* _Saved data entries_
*** Begin section ***
-- ==== Sys2Proof/Machine/Alu.lean ====
section
/-! DEFINITION. The scalar instructions: ALU and the immediate forms (R91, R93), LIS, LD and ST with the pond load's result
(R83, R88), and CMP (R50, R93). -/

namespace Sys2Proof.Machine

/-- ADD. -/
def aluAddOp (a b : U64) : U64 := a + b

/-- R93. ALU with FN ADD. -/
def execAluAdd (c t : Nat) (w : U32) (s : State) : Res :=
  .next (issue (isAlu 0x00) (onThreadAct (formR aluAddOp)) c t w s)

/-- SUB. -/
def aluSubOp (a b : U64) : U64 := a - b

/-- R93. ALU with FN SUB. -/
def execAluSub (c t : Nat) (w : U32) (s : State) : Res :=
  .next (issue (isAlu 0x01) (onThreadAct (formR aluSubOp)) c t w s)

/-- AND. -/
def aluAndOp (a b : U64) : U64 := a &&& b

/-- R93. ALU with FN AND. -/
def execAluAnd (c t : Nat) (w : U32) (s : State) : Res :=
  .next (issue (isAlu 0x02) (onThreadAct (formR aluAndOp)) c t w s)

/-- OR. -/
def aluOrOp (a b : U64) : U64 := a ||| b

/-- R93. ALU with FN OR. -/
def execAluOr (c t : Nat) (w : U32) (s : State) : Res :=
  .next (issue (isAlu 0x03) (onThreadAct (formR aluOrOp)) c t w s)

/-- XOR. -/
def aluXorOp (a b : U64) : U64 := a ^^^ b

/-- R93. ALU with FN XOR. -/
def execAluXor (c t : Nat) (w : U32) (s : State) : Res :=
  .next (issue (isAlu 0x04) (onThreadAct (formR aluXorOp)) c t w s)

/-- SHL. -/
def aluShlOp (a b : U64) : U64 := a <<< shiftAmount b

/-- R93. ALU with FN SHL. -/
def execAluShl (c t : Nat) (w : U32) (s : State) : Res :=
  .next (issue (isAlu 0x05) (onThreadAct (formR aluShlOp)) c t w s)

/-- SHR. -/
def aluShrOp (a b : U64) : U64 := a >>> shiftAmount b

/-- R93. ALU with FN SHR. -/
def execAluShr (c t : Nat) (w : U32) (s : State) : Res :=
  .next (issue (isAlu 0x06) (onThreadAct (formR aluShrOp)) c t w s)

/-- SRA. -/
def aluSraOp (a b : U64) : U64 := a.sshiftRight (shiftAmount b)

/-- R93. ALU with FN SRA. -/
def execAluSra (c t : Nat) (w : U32) (s : State) : Res :=
  .next (issue (isAlu 0x07) (onThreadAct (formR aluSraOp)) c t w s)

/-- MUL. -/
def aluMulOp (a b : U64) : U64 := a * b

/-- R93. ALU with FN MUL. -/
def execAluMul (c t : Nat) (w : U32) (s : State) : Res :=
  .next (issue (isAlu 0x08) (onThreadAct (formR aluMulOp)) c t w s)

/-- MULHU. -/
def aluMulhuOp (a b : U64) : U64 := BitVec.ofNat 64 (a.toNat * b.toNat / 2 ^ 64)

/-- R93. ALU with FN MULHU. -/
def execAluMulhu (c t : Nat) (w : U32) (s : State) : Res :=
  .next (issue (isAlu 0x09) (onThreadAct (formR aluMulhuOp)) c t w s)

/-- DIVU: a quotient by 0 is 0. -/
def aluDivuOp (a b : U64) : U64 := if b = 0 then 0 else BitVec.ofNat 64 (a.toNat / b.toNat)

/-- R93. ALU with FN DIVU. -/
def execAluDivu (c t : Nat) (w : U32) (s : State) : Res :=
  .next (issue (isAlu 0x0A) (onThreadAct (formR aluDivuOp)) c t w s)

/-- REMU: a remainder by 0 is the dividend. -/
def aluRemuOp (a b : U64) : U64 := if b = 0 then a else BitVec.ofNat 64 (a.toNat % b.toNat)

/-- R93. ALU with FN REMU. -/
def execAluRemu (c t : Nat) (w : U32) (s : State) : Res :=
  .next (issue (isAlu 0x0B) (onThreadAct (formR aluRemuOp)) c t w s)

/-- MIN (signed). -/
def aluMinOp (a b : U64) : U64 := if a.slt b then a else b

/-- R93. ALU with FN MIN (signed). -/
def execAluMin (c t : Nat) (w : U32) (s : State) : Res :=
  .next (issue (isAlu 0x0C) (onThreadAct (formR aluMinOp)) c t w s)

/-- MAX (signed). -/
def aluMaxOp (a b : U64) : U64 := if a.slt b then b else a

/-- R93. ALU with FN MAX (signed). -/
def execAluMax (c t : Nat) (w : U32) (s : State) : Res :=
  .next (issue (isAlu 0x0D) (onThreadAct (formR aluMaxOp)) c t w s)

/-- FADD. -/
def aluFaddOp (a b : U64) : U64 := zeroExt (f32Op fAdd (lowWord a) (lowWord b))

/-- R93. ALU with FN FADD. -/
def execAluFadd (c t : Nat) (w : U32) (s : State) : Res :=
  .next (issue (isAlu 0x10) (onThreadAct (formR aluFaddOp)) c t w s)

/-- FSUB. -/
def aluFsubOp (a b : U64) : U64 := zeroExt (f32Op fSub (lowWord a) (lowWord b))

/-- R93. ALU with FN FSUB. -/
def execAluFsub (c t : Nat) (w : U32) (s : State) : Res :=
  .next (issue (isAlu 0x11) (onThreadAct (formR aluFsubOp)) c t w s)

/-- FMUL. -/
def aluFmulOp (a b : U64) : U64 := zeroExt (f32Op fMul (lowWord a) (lowWord b))

/-- R93. ALU with FN FMUL. -/
def execAluFmul (c t : Nat) (w : U32) (s : State) : Res :=
  .next (issue (isAlu 0x12) (onThreadAct (formR aluFmulOp)) c t w s)

/-- FDIV. -/
def aluFdivOp (a b : U64) : U64 := zeroExt (f32Op fDiv (lowWord a) (lowWord b))

/-- R93. ALU with FN FDIV. -/
def execAluFdiv (c t : Nat) (w : U32) (s : State) : Res :=
  .next (issue (isAlu 0x13) (onThreadAct (formR aluFdivOp)) c t w s)

/-- FMIN (R51). -/
def aluFminOp (a b : U64) : U64 := zeroExt (f32Op Val.min (lowWord a) (lowWord b))

/-- R93. ALU with FN FMIN (R51). -/
def execAluFmin (c t : Nat) (w : U32) (s : State) : Res :=
  .next (issue (isAlu 0x14) (onThreadAct (formR aluFminOp)) c t w s)

/-- FMAX (R51). -/
def aluFmaxOp (a b : U64) : U64 := zeroExt (f32Op Val.max (lowWord a) (lowWord b))

/-- R93. ALU with FN FMAX (R51). -/
def execAluFmax (c t : Nat) (w : U32) (s : State) : Res :=
  .next (issue (isAlu 0x15) (onThreadAct (formR aluFmaxOp)) c t w s)

/-- ADDI. -/
def addiOp (a b : U64) : U64 := a + b

/-- R91. ADDI. -/
def execAddi (c t : Nat) (w : U32) (s : State) : Res :=
  .next (issue (isOp 0x01) (onThreadAct (formI addiOp)) c t w s)

/-- ANDI. -/
def andiOp (a b : U64) : U64 := a &&& b

/-- R91. ANDI. -/
def execAndi (c t : Nat) (w : U32) (s : State) : Res :=
  .next (issue (isOp 0x02) (onThreadAct (formI andiOp)) c t w s)

/-- ORI. -/
def oriOp (a b : U64) : U64 := a ||| b

/-- R91. ORI. -/
def execOri (c t : Nat) (w : U32) (s : State) : Res :=
  .next (issue (isOp 0x03) (onThreadAct (formI oriOp)) c t w s)

/-- XORI. -/
def xoriOp (a b : U64) : U64 := a ^^^ b

/-- R91. XORI. -/
def execXori (c t : Nat) (w : U32) (s : State) : Res :=
  .next (issue (isOp 0x04) (onThreadAct (formI xoriOp)) c t w s)

/-- SHLI. -/
def shliOp (a b : U64) : U64 := a <<< shiftAmount b

/-- R91. SHLI. -/
def execShli (c t : Nat) (w : U32) (s : State) : Res :=
  .next (issue (isOp 0x05) (onThreadAct (formI shliOp)) c t w s)

/-- SHRI. -/
def shriOp (a b : U64) : U64 := a >>> shiftAmount b

/-- R91. SHRI. -/
def execShri (c t : Nat) (w : U32) (s : State) : Res :=
  .next (issue (isOp 0x06) (onThreadAct (formI shriOp)) c t w s)

/-- SRAI. -/
def sraiOp (a b : U64) : U64 := a.sshiftRight (shiftAmount b)

/-- R91. SRAI. -/
def execSrai (c t : Nat) (w : U32) (s : State) : Res :=
  .next (issue (isOp 0x07) (onThreadAct (formI sraiOp)) c t w s)

/-- R91. LIS; bit [16] is reserved. -/
def execLis (c t : Nat) (w : U32) (s : State) : Res :=
  .next (issue (isOp 0x08) (reserveChecked (fun w => w.getLsbD 16) (onThreadAct formL)) c t w s)

/-- The halt of a scalar pond access, if it has one (R109, R117): the address must lie in the pond and be a multiple of 8.
-/
def scalarFault (a : Nat) : Option Nat :=
  if !inPond a 8 then some haltPondRange else if a % 8 ≠ 0 then some haltAlign else none

/-- LD: the value is read at issue (R88), its single-bit errors corrected (R118), and the thread waits for its result (R83). -/
def ldAct (c t : Nat) (w : U32) (s : State) : State :=
  let k := s.core c
  let a := ldstAddr (k.thread t) w
  match scalarFault a with
  | some code => haltAt code a c t w s
  | none =>
    if k.pondBadAt a 8 then haltAt haltPondEcc a c t w s
    else
      let v := BitVec.ofNat 64 (leNat (k.pond.bytes a 8))
      (s.correctPond c a 8).onThread c t fun h => { h.advance with st := .waiting (.load (wSd w) v) }

/-- R83. LD. -/
def execLd (c t : Nat) (w : U32) (s : State) : Res := .next (issue (isOp 0x09) (lockChecked ldAct) c t w s)

/-- R83. The result of a pond load reaches its register, and its thread becomes READY. -/
def execPondLoadResult (c t : Nat) (s : State) : Res :=
  match ((s.core c).thread t).st with
  | .waiting (.load sd v) => .next (s.onThread c t fun h => { h.setReg sd v with st := .ready })
  | _ => .next s

/-- ST: the store takes effect at issue (R88). -/
def stAct (c t : Nat) (w : U32) (s : State) : State :=
  let k := s.core c
  let a := ldstAddr (k.thread t) w
  match scalarFault a with
  | some code => haltAt code a c t w s
  | none =>
    let bs := leBytes 8 ((k.thread t).reg (wSd w)).toNat
    (s.onCore c fun k => k.pondWrite a bs).onThread c t Thread.advance

/-- R88. ST. -/
def execSt (c t : Nat) (w : U32) (s : State) : Res := .next (issue (isOp 0x0A) (lockChecked stAct) c t w s)

/-- EQ. -/
def cmpEqOp (a b : U64) : Bool := decide (a = b)

/-- R93. CMP with FN EQ. -/
def execCmpEq (c t : Nat) (w : U32) (s : State) : Res :=
  .next (issue (isCmp 0x00) (reserveChecked cmpReserved (onThreadAct (formCmp cmpEqOp))) c t w s)

/-- NE. -/
def cmpNeOp (a b : U64) : Bool := decide (a ≠ b)

/-- R93. CMP with FN NE. -/
def execCmpNe (c t : Nat) (w : U32) (s : State) : Res :=
  .next (issue (isCmp 0x01) (reserveChecked cmpReserved (onThreadAct (formCmp cmpNeOp))) c t w s)

/-- LT (signed). -/
def cmpLtOp (a b : U64) : Bool := a.slt b

/-- R93. CMP with FN LT (signed). -/
def execCmpLt (c t : Nat) (w : U32) (s : State) : Res :=
  .next (issue (isCmp 0x02) (reserveChecked cmpReserved (onThreadAct (formCmp cmpLtOp))) c t w s)

/-- LTU. -/
def cmpLtuOp (a b : U64) : Bool := decide (a.toNat < b.toNat)

/-- R93. CMP with FN LTU. -/
def execCmpLtu (c t : Nat) (w : U32) (s : State) : Res :=
  .next (issue (isCmp 0x03) (reserveChecked cmpReserved (onThreadAct (formCmp cmpLtuOp))) c t w s)

/-- GE (signed). -/
def cmpGeOp (a b : U64) : Bool := !a.slt b

/-- R93. CMP with FN GE (signed). -/
def execCmpGe (c t : Nat) (w : U32) (s : State) : Res :=
  .next (issue (isCmp 0x04) (reserveChecked cmpReserved (onThreadAct (formCmp cmpGeOp))) c t w s)

/-- GEU. -/
def cmpGeuOp (a b : U64) : Bool := decide (b.toNat ≤ a.toNat)

/-- R93. CMP with FN GEU. -/
def execCmpGeu (c t : Nat) (w : U32) (s : State) : Res :=
  .next (issue (isCmp 0x05) (reserveChecked cmpReserved (onThreadAct (formCmp cmpGeuOp))) c t w s)

/-- An FP32 comparison: the predicate, and one count for a pair with a NaN operand (R50). -/
def fcmpAct (f : U64 → U64 → Bool) (c t : Nat) (w : U32) (s : State) : State :=
  let h := (s.core c).thread t
  let n := if fcmpUnordered (h.reg (wSa w)) (h.reg (wSb w)) then 1 else 0
  onThreadAct (formCmp f) c t w (s.onCore c (addUnordered n))

/-- FEQ. -/
def cmpFeqOp (a b : U64) : Bool := fcmp Val.eq a b

/-- R50. CMP with FN FEQ. -/
def execCmpFeq (c t : Nat) (w : U32) (s : State) : Res :=
  .next (issue (isCmp 0x10) (reserveChecked cmpReserved (fcmpAct cmpFeqOp)) c t w s)

/-- FNE: the negation of FEQ. -/
def cmpFneOp (a b : U64) : Bool := !fcmp Val.eq a b

/-- R50. CMP with FN FNE. -/
def execCmpFne (c t : Nat) (w : U32) (s : State) : Res :=
  .next (issue (isCmp 0x11) (reserveChecked cmpReserved (fcmpAct cmpFneOp)) c t w s)

/-- FLT. -/
def cmpFltOp (a b : U64) : Bool := fcmp Val.lt a b

/-- R50. CMP with FN FLT. -/
def execCmpFlt (c t : Nat) (w : U32) (s : State) : Res :=
  .next (issue (isCmp 0x12) (reserveChecked cmpReserved (fcmpAct cmpFltOp)) c t w s)

/-- FLE. -/
def cmpFleOp (a b : U64) : Bool := fcmp Val.le a b

/-- R50. CMP with FN FLE. -/
def execCmpFle (c t : Nat) (w : U32) (s : State) : Res :=
  .next (issue (isCmp 0x13) (reserveChecked cmpReserved (fcmpAct cmpFleOp)) c t w s)

/-- FGT. -/
def cmpFgtOp (a b : U64) : Bool := fcmp Val.lt b a

/-- R50. CMP with FN FGT. -/
def execCmpFgt (c t : Nat) (w : U32) (s : State) : Res :=
  .next (issue (isCmp 0x14) (reserveChecked cmpReserved (fcmpAct cmpFgtOp)) c t w s)

/-- FGE. -/
def cmpFgeOp (a b : U64) : Bool := fcmp Val.le b a

/-- R50. CMP with FN FGE. -/
def execCmpFge (c t : Nat) (w : U32) (s : State) : Res :=
  .next (issue (isCmp 0x15) (reserveChecked cmpReserved (fcmpAct cmpFgeOp)) c t w s)

end Sys2Proof.Machine
end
*** End section ***
* _ABOUT THIS TASK_
Nothing but a number should be given for this: how many lines in the entries above contain "aluSubOp"?

* _EXERCISE RESPONSE_
2